▶ _Supplied data_:
/-- A window checkpoint (R194, R239): absolute registers of the window, predicates, meet registers, window base and
the return site. Loads numbered below `mark` were issued before it and land in it too. -/
structure Check where
  regs : List (Nat × Reg)
  preds : BitVec 7
  meets : List (Option Nat)
  wbase : Nat
  retSite : Option (Nat × Nat)
  retTarget : Nat
  mark : Nat
  deriving DecidableEq, Repr

/-- Work of an open speculation level that waits for its outcome (R284, R287): lane-cycles with the place they
happened, and block counts. -/
structure Pending where
  active : List (Nat × Nat)          -- (code address, lane-cycles)
  blocks : List (Nat × Nat)          -- (block counter key, increment)
  deriving DecidableEq, Repr

/-- One open speculation level of a home thread (R194 to R202). -/
structure Level where
  callee : Nat
  check : Check
  retPc : Nat
  pred : List Reg                    -- predicted v0 to v3
  loadSet : List Loc                 -- granules
  writeSet : List Loc                -- granules of the callee
  conflict : Bool
  pend : Pending
  hits : List (Issuer × Trap)        -- record-only watch hits held (R96)
  deriving DecidableEq, Repr

/-- An open idempotent region (R239). -/
structure Region where
  check : Check
  pc : Nat
  slot : Nat
  pend : Pending
  deriving DecidableEq, Repr

/-- What a thread at a slot waits for. The last three hold its warp at the slot; every other one parks it outside its warp
(log entry 11, DEDUCED). -/
inductive Wait where
  | phase (loc : Loc) (n : Nat)          -- WAITP or TRYWAIT on a barrier object (R181)
  | crewBar (phase : Nat)                -- CREWBAR, or GBAR's first part (R183)
  | gang (entry phase : Nat)             -- GBAR's second part (R184)
  | meet (token : Nat)                   -- MEET; arrived on the object of this token (R44)
  | monitor                              -- MWAIT (R182)
  | yield                                -- waiting at YIELD (R241)
  | presence (core line : Nat)           -- a scratchpad line with copies in flight (R142)
  | spawnBin (entry : Nat)               -- SPAWN on a full bin (R58)
  | graphQueue (node cap : Nat)          -- EMIT on a full queue (R64)
  | woken                                -- its phase has passed: it goes on (R44, R184, R245)
  | failed (num cause : Nat)             -- its object was overrun or in error before its phase passed: it takes this trap (R181)
  | resolution                           -- a continuation stalled until its fork resolves (R200)
  | drain                                -- buffers the instruction waits on
  | request (loc : Loc)                  -- past an atomic's filter: its request has not taken its step (R186)
  | fence (seq : Nat)                    -- a fence or release marker is placed (R167)
  deriving DecidableEq, Repr

/-- Where a thread stands. -/
inductive Status where
  | boundary                             -- at a clause boundary, or at the slot `slot` it resumes at (R36, R364)
  | inWarp                               -- a member of a formed warp
  | parked (seq : Nat) (trap : Trap)     -- trapped, waiting for delivery (R233)
  | osServed (trap : Trap) (subw : Nat)  -- fault served by the device operating system (R156)
  | forking (callee target site : Nat) (pred : List Reg) (link : Tag)   -- CALLF accepted, waiting by R194 step 1 (R208)
  | reserved                             -- a callee whose slot is taken and whose fork has not started
  | joinWait                             -- its callee has not returned after a save (R206)
  | removed                              -- saved by pre-emption (R245)
  | draining                             -- ended; its store FIFO is not empty (R365)
  deriving DecidableEq, Repr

▶ _What needs to be done_:
Pull every line with the string "Option" from the data above.

▶ _Task response_:
  meets : List (Option Nat)
  retSite : Option (Nat × Nat)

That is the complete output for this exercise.